The suitcase bounced off her knees as she ganged her way along the bar to where Doc sat. There was a tinkling sound like a beer glass shattering on the floor. The man in the checkered vest made a quick bob then held aloft his prize.

The suitcase thumped to the floor. The girl charged at him reaching for the keys held in the air. “Bees needs them!” She wailed in a panicked voice.

“Bees knees!” hollered the barkeep before slapping his thigh and doubling over with laughter.

“Bees knees. Girl, don’t nobody know what you’re on about,” said one of the well-painted women in a satin dress at the end of the bar. The other woman and cigarette girl joined in her laugher.
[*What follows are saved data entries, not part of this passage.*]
-- ==== Sys2Proof/Machine/Operands.lean ====
section
/-! DEFINITION. What the fields of an instruction word name, without regard to any state: the operand blocks of lane words
(R70-R75, R140, R188), the prefix fields each form accepts (R72, R77), the registers, masks and flags each uniform word reads
and writes (R80-R84), the checks of causes 2 to 5 that depend on the word alone (R85), the datapath classes (R48, R126). -/

namespace Sys2Proof.Machine

/-! ## Operand blocks -/

/-- Rows and columns of an extent (R71). -/
def shapeOf (x : BitVec 3) : Nat × Nat :=
  match x.toNat with
  | 0 => (1, 1) | 1 => (1, 2) | 2 => (1, 4) | 3 => (1, 8) | 4 => (1, 16) | 5 => (2, 16) | 6 => (4, 16) | _ => (2, 8)

/-- A register operand of a lane word: the code of R70, registers per element, shape. -/
structure Opnd where
  code : Nat
  w : Nat := 1
  rows : Nat := 1
  cols : Nat := 1
  deriving DecidableEq, Repr, Inhabited

/-- The operand names a vector register (R70). -/
def Opnd.isV (o : Opnd) : Bool := decide (o.code < 96)

/-- The registers of a v operand, element by element (R71, R188). -/
def Opnd.regs (o : Opnd) : List Nat :=
  if o.isV then (List.range o.rows).flatMap (fun r => (List.range (o.w * o.cols)).map (fun c => o.code + 16 * r + c)) else []

/-- Register-operations that an operand of this shape makes (R48). -/
def Opnd.count (o : Opnd) : Nat := o.rows * o.cols * o.w

/-- The placement rules of R71 and R188. DEDUCED: log entry 25 (the offset of vatom.add.n64 is even whatever it names, R72). -/
def Opnd.placed (o : Opnd) : Bool :=
  !o.isV || (decide (o.code % 16 + o.w * o.cols ≤ 16) && decide (o.code % o.w = 0) && decide (o.code + 16 * (o.rows - 1) ≤ 95))

/-- The register an operand names. -/
def Opnd.ids (o : Opnd) : List RegId := if o.isV then o.regs.map RegId.v else [RegId.s (o.code - 96)]

/-- A block operand of the word's extent. -/
def blockOf (c : BitVec 7) (x : BitVec 3) (w : Nat := 1) : Opnd :=
  { code := c.toNat, w := w, rows := (shapeOf x).1, cols := (shapeOf x).2 }

/-- A block operand whose columns are packed `n` to a register (R140). -/
def packedOf (c : BitVec 7) (x : BitVec 3) (n : Nat) : Opnd :=
  { code := c.toNat, rows := (shapeOf x).1, cols := (shapeOf x).2 / n }

/-- A single register. -/
def oneOf (c : BitVec 7) (w : Nat := 1) : Opnd := { code := c.toNat, w := w }

/-! ## Lane forms -/

/-- The prefix fields a form accepts, by the letters of R72. -/
structure Accepts where
  k : Bool := true
  z : Bool := true
  m : Bool := false
  s : Bool := false
  c : Bool := false
  deriving DecidableEq, Repr, Inhabited

/-- What a lane word names. -/
structure LaneForm where
  /-- v destination -/
  dst : Option Opnd := none
  /-- sources in A and B -/
  srcs : List Opnd := []
  /-- D read as data or operand (stores, atomics) -/
  data : Option Opnd := none
  /-- D is the addend when CV = 0 -/
  fused : Bool := false
  /-- block of the fourth operand -/
  c : Opnd := { code := 0 }
  /-- mask written -/
  km : Option Nat := none
  /-- masks read by the word's own fields -/
  kr : List Nat := []
  acc : Accepts := {}
  /-- cause 2: kinds of registers -/
  kinds : Bool := true
  /-- cause 3: codes within their lists -/
  codes : Bool := true
  /-- cause 4: alignments beyond R71 -/
  shapes : Bool := true
  /-- the form requires PFX.CV = 1 -/
  needsC : Bool := false
  /-- flag select of a variable-latency form -/
  sel : Option Nat := none
  /-- base s register -/
  base : Option Nat := none
  /-- register-operations, where they are not those of D -/
  ops : Option Nat := none
  /-- cycles from entry to result (R126) -/
  lat : Nat := 8
  /-- cycles each operation holds the datapath (R48) -/
  busy : Nat := 1
  deriving DecidableEq, Repr, Inhabited

def kz : Accepts := {}
def kzs : Accepts := { s := true }
/-- M* of R72: PFX.RM only with rint. -/
def rintOnly (s : BitVec 7) : Accepts := { m := decide (s = 5) }
def kzms : Accepts := { m := true, s := true }

/-- A form with destination and two sources of one width. -/
def lane2 (d a b : BitVec 7) (x : BitVec 3) (acc : Accepts) (w lat busy : Nat) : LaneForm :=
  { dst := some (blockOf d x w), srcs := [blockOf a x w, blockOf b x w], acc := acc, lat := lat, busy := busy }

/-- A fused form: the addend is C or D (R72). -/
def lane3 (d a b : BitVec 7) (x : BitVec 3) (acc : Accepts) (w lat : Nat) : LaneForm :=
  { dst := some (blockOf d x w), srcs := [blockOf a x w, blockOf b x w], fused := true, c := blockOf d x w,
    acc := { acc with c := true }, lat := lat }

/-- A form with one source. -/
def lane1 (d a : BitVec 7) (x : BitVec 3) (acc : Accepts) (w lat busy : Nat) : LaneForm :=
  { dst := some (blockOf d x w), srcs := [blockOf a x w], acc := acc, lat := lat, busy := busy }

/-- A compare (R73, R131): it counts the registers of one source operand (R48). -/
def laneCmp (k : BitVec 3) (c : BitVec 4) (a b : BitVec 7) (x : BitVec 3) (w lat : Nat) (float : Bool) : LaneForm :=
  { srcs := [blockOf a x w, blockOf b x w], km := some k.toNat, lat := lat, ops := some (blockOf a x w).count,
    codes := decide (k ≠ 0) && (decide (c.toNat < 6) || (float && (decide (c = 8) || decide (c = 9)))) }

/-- A lane load (R188, R190). -/
def laneLoad (d a : BitVec 7) (f : BitVec 1) (s : BitVec 5) (x : BitVec 3) (w : Nat) : LaneForm :=
  { dst := some (blockOf d x w), srcs := [oneOf a], sel := some f.toNat, base := some s.toNat }

/-- A lane store: D is the data, and may name an s register unless it is 16 bytes wide (R190). -/
def laneStore (d a : BitVec 7) (f : BitVec 1) (s : BitVec 5) (x : BitVec 3) (w : Nat) : LaneForm :=
  { data := some (blockOf d x w), srcs := [oneOf a], sel := some f.toNat, base := some s.toNat, acc := { z := false },
    kinds := decide (w < 4) || decide (d.toNat < 96) }

/-- A lane atomic (R202): D is the operand, and the destination of the old value when X[0] = 1. -/
def laneAtom (d a : BitVec 7) (f : BitVec 1) (s : BitVec 5) (r : BitVec 1) (w : Nat) : LaneForm :=
  { data := some (oneOf d w), srcs := [oneOf a w], sel := some f.toNat, base := some s.toNat,
    dst := if r = 1 then some (oneOf d w) else none, acc := { z := false }, kinds := decide (d.toNat < 96), ops := some w }

/-- vcvt: registers per element of A and of D by conversion code (R139). -/
def cvtWidths (c : Nat) : Nat × Nat :=
  match c with
  | 4 => (2, 1) | 6 => (2, 1) | 8 => (2, 1) | 5 => (1, 2) | 7 => (1, 2) | _ => (1, 1)

/-- Format codes that vpk8 and vupk8 accept (R141). -/
def fmt8 (c : BitVec 7) : Bool := decide (c = 1) || decide (c = 2) || decide (c = 8) || decide (c = 9)
/-- Format codes that vpk4 and vupk4 accept (R141). -/
def fmt4 (c : BitVec 7) : Bool := decide (c = 3) || decide (c = 12)

/-- What a lane word names; none for any other step. DEDUCED: log entry 43. -/
def laneForm : Instr → Option LaneForm
  | .vaddI32 d a b x | .vsubI32 d a b x | .vaddsI32 d a b x | .vaddsN32 d a b x | .vsubsI32 d a b x | .vsubsN32 d a b x
  | .vmulI32 d a b x | .vmulhI32 d a b x | .vmulhN32 d a b x | .vminI32 d a b x | .vmaxI32 d a b x | .vminN32 d a b x
  | .vmaxN32 d a b x | .vand d a b x | .vor d a b x | .vxor d a b x | .vandn d a b x | .vshl d a b x | .vshrN32 d a b x
  | .vshrI32 d a b x | .vrol d a b x => some (lane2 d a b x kz 1 8 1)
  | .vmadI32 d a b x => some (lane3 d a b x kz 1 8)
  | .vunI d a s x => some { lane1 d a x kz 1 8 1 with codes := decide (s.toNat < 8) }
  | .vmov d a x => some (lane1 d a x kz 1 8 1)
  | .vli d _ x => some { dst := some (blockOf d x) }
  | .vsel d a b k =>
    some { dst := some (oneOf d), srcs := [oneOf a, oneOf b], kr := [k.toNat], codes := decide (k ≠ 0),
           acc := { k := false, z := false } }
  | .vcmpI32 k c a b x => some (laneCmp k c a b x 1 8 false)
  | .vcmpN32 k c a b x => some (laneCmp k c a b x 1 8 false)
  | .vcmpF32 k c a b x => some (laneCmp k c a b x 1 8 true)
  | .vcmpF64 k c a b x => some (laneCmp k c a b x 2 16 true)
  | .vlane d x => some { dst := some (blockOf d x) }
  | .vaddF32 d a b x | .vsubF32 d a b x | .vmulF32 d a b x | .vaddBf16x2 d a b x | .vmulBf16x2 d a b x | .vaddF16x2 d a b x
  | .vmulF16x2 d a b x => some (lane2 d a b x kzms 1 8 1)
  | .vfmaF32 d a b x | .vfmaBf16x2 d a b x | .vfmaF16x2 d a b x => some (lane3 d a b x kzms 1 8)
  | .vminF32 d a b x | .vmaxF32 d a b x | .vcopysignF32 d a b x | .vmaxBf16x2 d a b x | .vmaxF16x2 d a b x =>
    some (lane2 d a b x kz 1 8 1)
  | .vunF32 d a s x => some { lane1 d a x (rintOnly s) 1 8 1 with codes := decide (s.toNat < 7) }
  | .vsfuF32 d a s x => some { lane1 d a x kz 1 24 4 with codes := decide (s.toNat < 10) }
  | .vdivF32 d a b x => some (lane2 d a b x kzms 1 48 8)
  | .vaddF64 d a b x | .vmulF64 d a b x => some (lane2 d a b x kzms 2 16 1)
  | .vfmaF64 d a b x => some (lane3 d a b x kzms 2 16)
  | .vminF64 d a b x | .vmaxF64 d a b x => some (lane2 d a b x kz 2 16 1)
  | .vunF64 d a s x => some { lane1 d a x (rintOnly s) 2 16 1 with codes := decide (s.toNat < 7) }
  | .vdivF64 d a b x => some (lane2 d a b x kzms 2 96 16)
  | .vsqrtF64 d a x => some (lane1 d a x kzms 2 96 16)
  | .vcvt d a c x =>
    let w := cvtWidths c.toNat
    some { dst := some (blockOf d x w.2), srcs := [blockOf a x w.1], acc := kzms, codes := decide (c.toNat < 0x17),
           lat := (if w = (1, 1) then 8 else 16) }
  | .vpk8 d a c x =>
    some { dst := some (packedOf d x 4), srcs := [blockOf a x], acc := kzms, codes := fmt8 c,
           shapes := decide (4 ≤ (shapeOf x).2) }
  | .vupk8 d a c x =>
    some { dst := some (blockOf d x), srcs := [packedOf a x 4], codes := fmt8 c,
           shapes := decide (4 ≤ (shapeOf x).2) }
  | .vpk4 d a c x =>
    some { dst := some (packedOf d x 8), srcs := [blockOf a x], acc := kzms, codes := fmt4 c,
           shapes := decide (8 ≤ (shapeOf x).2) }
  | .vupk4 d a c x =>
    some { dst := some (blockOf d x), srcs := [packedOf a x 8], codes := fmt4 c,
           shapes := decide (8 ≤ (shapeOf x).2) }
  | .vshflIdx d a b x => some (lane2 d a b x kz 1 12 1)
  | .vshflXor d a e x | .vshflUp d a e x | .vshflDn d a e x =>
    some { lane1 d a x kz 1 12 1 with codes := decide (1 ≤ e.toNat) && decide (e.toNat ≤ 6) }
  | .vswp2 d a x => some (lane1 d a x kz 1 12 1)
  | .vred d a s _ x | .vscan d a s _ x => some { lane1 d a x kz 1 12 1 with codes := decide (s.toNat ≤ 6) }
  | .vdot4I8 d a b x | .vdot4N8 d a b x | .vdot8I4 d a b x => some (lane3 d a b x kzs 1 8)
  | .vdot4E4m3 d a b x | .vdsq4E4m3 d a b x | .vdsq2Bf16 d a b x => some (lane3 d a b x { m := true } 1 8)
  | .vhamm d a b x => some (lane3 d a b x kz 1 8)
  | .vsieve a b => some { srcs := [oneOf a, oneOf b], acc := { z := false }, ops := some 1 }
  | .vldB8 d a f _ s x | .vldI8 d a f _ s x | .vldB16 d a f _ s x | .vldI16 d a f _ s x | .vldB32 d a f _ s x =>
    some (laneLoad d a f s x 1)
  | .vldB64 d a f _ s x => some (laneLoad d a f s x 2)
  | .vldB128 d a f _ s x => some (laneLoad d a f s x 4)
  | .vldf d a f _ s x => some { laneLoad d a f s x 1 with kinds := decide (96 ≤ a.toNat) }
  | .vstB8 d a f _ s x | .vstB16 d a f _ s x | .vstB32 d a f _ s x => some (laneStore d a f s x 1)
  | .vstB64 d a f _ s x => some (laneStore d a f s x 2)
  | .vstB128 d a f _ s x => some (laneStore d a f s x 4)
  | .vstf d a f _ s x => some { laneStore d a f s x 1 with kinds := decide (96 ≤ a.toNat) }
  | .vldt d a f t x => some { laneLoad d a f 0 x 1 with base := none, codes := decide (t.toNat < 24) }
  | .vstt d a f t x => some { laneStore d a f 0 x 1 with base := none, codes := decide (t.toNat < 24) }
  | .vatomAddN32 d a f _ s _ r | .vatomAddF32 d a f _ s _ r | .vatomMinI32 d a f _ s _ r | .vatomMaxI32 d a f _ s _ r
  | .vatomMinN32 d a f _ s _ r | .vatomMaxN32 d a f _ s _ r | .vatomAnd d a f _ s _ r | .vatomOr d a f _ s _ r
  | .vatomXor d a f _ s _ r | .vatomXchg d a f _ s _ r => some (laneAtom d a f s r 1)
  | .vatomCas d a f _ s _ r =>
    some { laneAtom d a f s r 1 with acc := { z := false, c := true }, needsC := true, c := oneOf d }
  | .vatomAddN64 d a f _ s _ r => some { laneAtom d a f s r 2 with shapes := decide (a.toNat % 2 = 0) }
  | _ => none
“Bert... needs... those... keys,” enunciated the girl in the paisley dress. She crossed her arms and stamped an oversized black and white oxford shoe while favouring the man in the checkered vest with a glare.

“What’s all this about bees knees?” asked a sultry-voiced Miss Mattie coming though the side door arm and arm with Bert.

Miss Mattie paused as they walked around the corner of the bar and drew in an audible breath. “My, my, my,” she gasped looking out the back door. Slipping her arm from Bert’s, she sashayed over to the checkered vest man and held out her hand. He dropped the keys into her hand with a shrug and apologetic grin.

“Bee’s knees indeed,” Mattie breathed as she gazed out the back door. Then she smiled back at the well-dressed Bert. “Bee’s knees indeed,” she purred.